#### Exercise directions:
Only some lines are wanted. Transcribe, exactly, the lines below from the line with "rw [byte_setBytes_other (by" up to and including the line with "(m.setSector k x).tag".
↓↓↓
-- ==== Sys2Proof/Laws/Memory.lean ====
section
/-! SUPPORT. Lists by key and the canonical form of memory: a read after a write, and every write keeps the form. -/

namespace Sys2Proof

variable {α : Type}

theorem lookup_insert_same (k : Nat) (a : α) (l : List (Nat × α)) : lookupNat k (insertNat k a l) = some a := by
  induction l with
  | nil => simp [insertNat, lookupNat]
  | cons p l ih =>
    obtain ⟨j, b⟩ := p
    by_cases h : k < j
    · simp [insertNat, lookupNat, h]
    · by_cases e : k = j
      · simp [insertNat, lookupNat, e]
      · simp [insertNat, lookupNat, h, e, Ne.symm e, ih]

theorem lookup_insert_other {k i : Nat} (h : i ≠ k) (a : α) (l : List (Nat × α)) :
    lookupNat i (insertNat k a l) = lookupNat i l := by
  induction l with
  | nil => simp [insertNat, lookupNat, Ne.symm h]
  | cons p l ih =>
    obtain ⟨j, b⟩ := p
    by_cases c : k < j
    · simp [insertNat, lookupNat, c, Ne.symm h]
    · by_cases e : k = j
      · subst e; simp [insertNat, lookupNat, Ne.symm h]
      · simp [insertNat, lookupNat, c, e, ih]

theorem lookup_erase_other {k i : Nat} (h : i ≠ k) (l : List (Nat × α)) : lookupNat i (eraseNat k l) = lookupNat i l := by
  induction l with
  | nil => rfl
  | cons p l ih =>
    obtain ⟨j, b⟩ := p
    by_cases e : k = j
    · subst e; simp [eraseNat, lookupNat, Ne.symm h]
    · simp [eraseNat, lookupNat, e, ih]

end Sys2Proof

namespace Sys2Proof.Machine

variable {α : Type}

/-- Every key of a list that rises from above `j` is above `j`. -/
theorem rising_keys {j : Nat} {l : List (Nat × α)} (h : risingFrom (some j) l = true) : ∀ p ∈ l, j < p.1 := by
  induction l generalizing j with
  | nil => simp
  | cons q l ih =>
    obtain ⟨k, a⟩ := q
    simp only [risingFrom, Bool.and_eq_true, decide_eq_true_eq] at h
    intro p hp
    rcases List.mem_cons.mp hp with rfl | hp
    · exact h.1
    · exact lt_trans h.1 (ih h.2 p hp)

theorem rising_lower {i j : Nat} {l : List (Nat × α)} (hij : i ≤ j) (h : risingFrom (some j) l = true) :
    risingFrom (some i) l = true := by
  cases l with
  | nil => rfl
  | cons q l =>
    obtain ⟨k, a⟩ := q
    simp only [risingFrom, Bool.and_eq_true, decide_eq_true_eq] at h ⊢
    exact ⟨lt_of_le_of_lt hij h.1, h.2⟩

theorem rising_tail {k : Nat} {a : α} {l : List (Nat × α)} {o : Option Nat} (h : risingFrom o ((k, a) :: l) = true) :
    risingFrom (some k) l = true := by
  cases o <;> simp_all [risingFrom]

theorem lookup_absent {k : Nat} {l : List (Nat × α)} (h : ∀ p ∈ l, k < p.1) : lookupNat k l = none := by
  induction l with
  | nil => rfl
  | cons q l ih =>
    obtain ⟨j, b⟩ := q
    have := h (j, b) (by simp)
    simp only [lookupNat, if_neg (show ¬ j = k by simp at this; omega)]
    exact ih (fun p hp => h p (by simp [hp]))

theorem rising_insert {k : Nat} (a : α) {l : List (Nat × α)} {o : Option Nat} (h : risingFrom o l = true) (ho : ∀ j ∈ o, j < k) :
    risingFrom o (insertNat k a l) = true := by
  induction l generalizing o with
  | nil => cases o <;> simp_all [insertNat, risingFrom]
  | cons q l ih =>
    obtain ⟨j, b⟩ := q
    have t := rising_tail h
    by_cases c : k < j
    · have e : risingFrom (some k) ((j, b) :: l) = true := by simp [risingFrom, c, t]
      cases o <;> simp_all [insertNat, risingFrom]
    · by_cases e : k = j
      · subst e
        cases o <;> simp_all [insertNat, risingFrom]
      · have u := ih t (by simp; omega)
        simp only [insertNat, if_neg c, if_neg e]
        cases o with
        | none => simpa [risingFrom] using u
        | some i =>
          simp only [risingFrom, Bool.and_eq_true, decide_eq_true_eq] at h ⊢
          exact ⟨h.1, u⟩

theorem rising_erase (k : Nat) {l : List (Nat × α)} {o : Option Nat} (h : risingFrom o l = true) :
    risingFrom o (eraseNat k l) = true := by
  induction l generalizing o with
  | nil => cases o <;> rfl
  | cons q l ih =>
    obtain ⟨j, b⟩ := q
    have t := rising_tail h
    by_cases e : k = j
    · cases o with
      | none =>
        cases l with
        | nil => simp [eraseNat, e, risingFrom]
        | cons r l => obtain ⟨m, c⟩ := r; simp_all [eraseNat, risingFrom]
      | some i =>
        simp only [risingFrom, Bool.and_eq_true, decide_eq_true_eq] at h
        simpa [eraseNat, e] using rising_lower (le_of_lt h.1) t
    · have u := ih t
      cases o <;> simp_all [eraseNat, risingFrom]

theorem lookup_erase_same {k : Nat} {l : List (Nat × α)} {o : Option Nat} (h : risingFrom o l = true) :
    lookupNat k (eraseNat k l) = none := by
  induction l generalizing o with
  | nil => rfl
  | cons q l ih =>
    obtain ⟨j, b⟩ := q
    have t := rising_tail h
    by_cases e : k = j
    · subst e; simpa [eraseNat] using lookup_absent (rising_keys t)
    · simp [eraseNat, lookupNat, e, Ne.symm e, ih t]

theorem all_insert {p : Nat × α → Bool} {k : Nat} {a : α} {l : List (Nat × α)} (h : l.all p = true) (ha : p (k, a) = true) :
    (insertNat k a l).all p = true := by
  induction l with
  | nil => simp [insertNat, ha]
  | cons q l ih =>
    obtain ⟨j, b⟩ := q
    simp only [List.all_cons, Bool.and_eq_true] at h
    simp only [insertNat]
    split
    · simp [ha, h]
    · split
      · simp [ha, h]
      · simp [h.1, ih h.2]

theorem all_erase {p : Nat × α → Bool} (k : Nat) {l : List (Nat × α)} (h : l.all p = true) : (eraseNat k l).all p = true := by
  induction l with
  | nil => rfl
  | cons q l ih =>
    obtain ⟨j, b⟩ := q
    simp only [List.all_cons, Bool.and_eq_true] at h
    simp only [eraseNat]
    split
    · exact h.2
    · simp [h.1, ih h.2]

theorem rising_filter (p : Nat × α → Bool) {l : List (Nat × α)} {o : Option Nat} (h : risingFrom o l = true) :
    risingFrom o (l.filter p) = true := by
  induction l generalizing o with
  | nil => cases o <;> rfl
  | cons q l ih =>
    obtain ⟨j, b⟩ := q
    have u := ih (rising_tail h)
    by_cases e : p (j, b) = true
    · cases o <;> simp_all [risingFrom]
    · rw [List.filter_cons_of_neg e]
      cases o with
      | none => cases c : l.filter p with
        | nil => rfl
        | cons r m => rw [c] at u; obtain ⟨i, a⟩ := r; simpa [risingFrom] using rising_tail u
      | some k =>
        simp only [risingFrom, Bool.and_eq_true, decide_eq_true_eq] at h
        exact rising_lower (le_of_lt h.1) u

theorem all_filter {p q : Nat × α → Bool} {l : List (Nat × α)} (h : l.all p = true) : (l.filter q).all p = true := by
  simp only [List.all_eq_true] at h ⊢
  exact fun x hx => h x (List.mem_of_mem_filter hx)

/-- Memory with nothing listed is canonical. -/
theorem wf_empty : Memory.empty.wf = true := by decide

theorem wf_setByte {m : Memory} (a : Nat) (b : Byte) (h : m.wf = true) : (m.setByte a b).wf = true := by
  simp only [Memory.wf, Memory.setByte, Bool.and_eq_true] at h ⊢
  refine ⟨?_, h.2⟩
  split
  · exact ⟨rising_erase a h.1.1, all_erase a h.1.2⟩
  · exact ⟨rising_insert b h.1.1 (by simp), all_insert h.1.2 (by simpa)⟩

theorem wf_setTag {m : Memory} (k : Nat) (t : Tag) (h : m.wf = true) : (m.setTag k t).wf = true := by
  simp only [Memory.wf, Memory.setTag, Bool.and_eq_true] at h ⊢
  refine ⟨h.1, ?_⟩
  split
  · exact ⟨rising_erase k h.2.1, all_erase k h.2.2⟩
  · exact ⟨rising_insert t h.2.1 (by simp), all_insert h.2.2 (by simpa)⟩

theorem wf_setBytes {m : Memory} (a n v : Nat) (h : m.wf = true) : (m.setBytes a n v).wf = true := by
  induction n generalizing m a v with
  | zero => exact h
  | succ n ih => exact ih _ _ (wf_setByte _ _ h)

theorem wf_setSector {m : Memory} (k : Nat) (x : Sector) (h : m.wf = true) : (m.setSector k x).wf = true :=
  wf_setTag _ _ (wf_setBytes _ _ _ h)

/-- A byte reads as it was written. -/
theorem byte_setByte_same {m : Memory} (a : Nat) (b : Byte) (h : m.wf = true) : (m.setByte a b).byte a = b := by
  simp only [Memory.wf, Bool.and_eq_true] at h
  by_cases e : b = defaultByte
  · simp [Memory.byte, Memory.setByte, e, lookup_erase_same h.1.1]
  · simp [Memory.byte, Memory.setByte, e, lookup_insert_same]

/-- A write of a byte leaves every other byte. -/
theorem byte_setByte_other {m : Memory} {a i : Nat} (b : Byte) (h : i ≠ a) : (m.setByte a b).byte i = m.byte i := by
  simp only [Memory.byte, Memory.setByte]
  split <;> simp [lookup_erase_other h, lookup_insert_other h]

@[simp] theorem tag_setByte (m : Memory) (a : Nat) (b : Byte) (k : Nat) : (m.setByte a b).tag k = m.tag k := rfl
@[simp] theorem byte_setTag (m : Memory) (k : Nat) (t : Tag) (a : Nat) : (m.setTag k t).byte a = m.byte a := rfl

theorem tag_setTag_same {m : Memory} (k : Nat) (t : Tag) (h : m.wf = true) : (m.setTag k t).tag k = t := by
  simp only [Memory.wf, Bool.and_eq_true] at h
  by_cases e : t = tagUndef
  · simp [Memory.tag, Memory.setTag, e, lookup_erase_same h.2.1]
  · simp [Memory.tag, Memory.setTag, e, lookup_insert_same]

/-- The tag of a sector that was written with another tag than UNDEF, in any memory. -/
theorem tag_setTag_defined (m : Memory) (k : Nat) {t : Tag} (h : t ≠ tagUndef) : (m.setTag k t).tag k = t := by
  simp [Memory.tag, Memory.setTag, h, lookup_insert_same]

theorem tag_setTag_other {m : Memory} {k i : Nat} (t : Tag) (h : i ≠ k) : (m.setTag k t).tag i = m.tag i := by
  simp only [Memory.tag, Memory.setTag]
  split <;> simp [lookup_erase_other h, lookup_insert_other h]

@[simp] theorem tag_setBytes (m : Memory) (a n v k : Nat) : (m.setBytes a n v).tag k = m.tag k := by
  induction n generalizing m a v with
  | zero => rfl
  | succ n ih => simp [Memory.setBytes, ih]

/-- Bytes outside the written range keep their value. -/
theorem byte_setBytes_other {m : Memory} {a n v i : Nat} (h : i < a ∨ a + n ≤ i) : (m.setBytes a n v).byte i = m.byte i := by
  induction n generalizing m a v with
  | zero => rfl
  | succ n ih =>
    rw [Memory.setBytes, ih (by omega), byte_setByte_other _ (by omega)]

/-- Bytes of the written range are those of the number, least significant first (R5). -/
theorem byte_setBytes {m : Memory} {a n v k : Nat} (hm : m.wf = true) (h : k < n) :
    (m.setBytes a n v).byte (a + k) = BitVec.ofNat 8 (v / 256 ^ k) := by
  induction n generalizing m a v k with
  | zero => omega
  | succ n ih =>
    rw [Memory.setBytes]
    cases k with
    | zero =>
      simp only [Nat.add_zero, Nat.pow_zero, Nat.div_one]
      rw [byte_setBytes_other (by omega), byte_setByte_same _ _ hm]
    | succ k =>
      rw [show a + (k + 1) = a + 1 + k by omega, ih (wf_setByte _ _ hm) (by omega), Nat.div_div_eq_div_mul, Nat.pow_succ, Nat.mul_comm]

/-- A sector's tag and bytes after it was written. -/
theorem tag_setSector {m : Memory} (k i : Nat) (x : Sector) (h : m.wf = true) :
    (m.setSector k x).tag i = if i = k then x.tag else m.tag i := by
  by_cases e : i = k
  · subst e; simp [Memory.setSector, tag_setTag_same _ _ (wf_setBytes _ _ _ h)]
  · simp [Memory.setSector, tag_setTag_other _ e, e]

theorem byte_setSector {m : Memory} (k a : Nat) (x : Sector) (h : m.wf = true) :
    (m.setSector k x).byte a = if 128 * k ≤ a ∧ a < 128 * k + 128 then BitVec.ofNat 8 (x.bits.toNat / 256 ^ (a - 128 * k)) else m.byte a := by
  rw [Memory.setSector, byte_setTag]
  split
  · rename_i c
    obtain ⟨j, rfl⟩ : ∃ j, a = 128 * k + j := ⟨a - 128 * k, by omega⟩
    rw [byte_setBytes h (by omega)]; simp
  · exact byte_setBytes_other (by omega)

end Sys2Proof.Machine
end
↑↑↑
#### Task response:
      rw [byte_setBytes_other (by omega), byte_setByte_same _ _ hm]
    | succ k =>
      rw [show a + (k + 1) = a + 1 + k by omega, ih (wf_setByte _ _ hm) (by omega), Nat.div_div_eq_div_mul, Nat.pow_succ, Nat.mul_comm]

/-- A sector's tag and bytes after it was written. -/
theorem tag_setSector {m : Memory} (k i : Nat) (x : Sector) (h : m.wf = true) :
    (m.setSector k x).tag i = if i = k then x.tag else m.tag i := by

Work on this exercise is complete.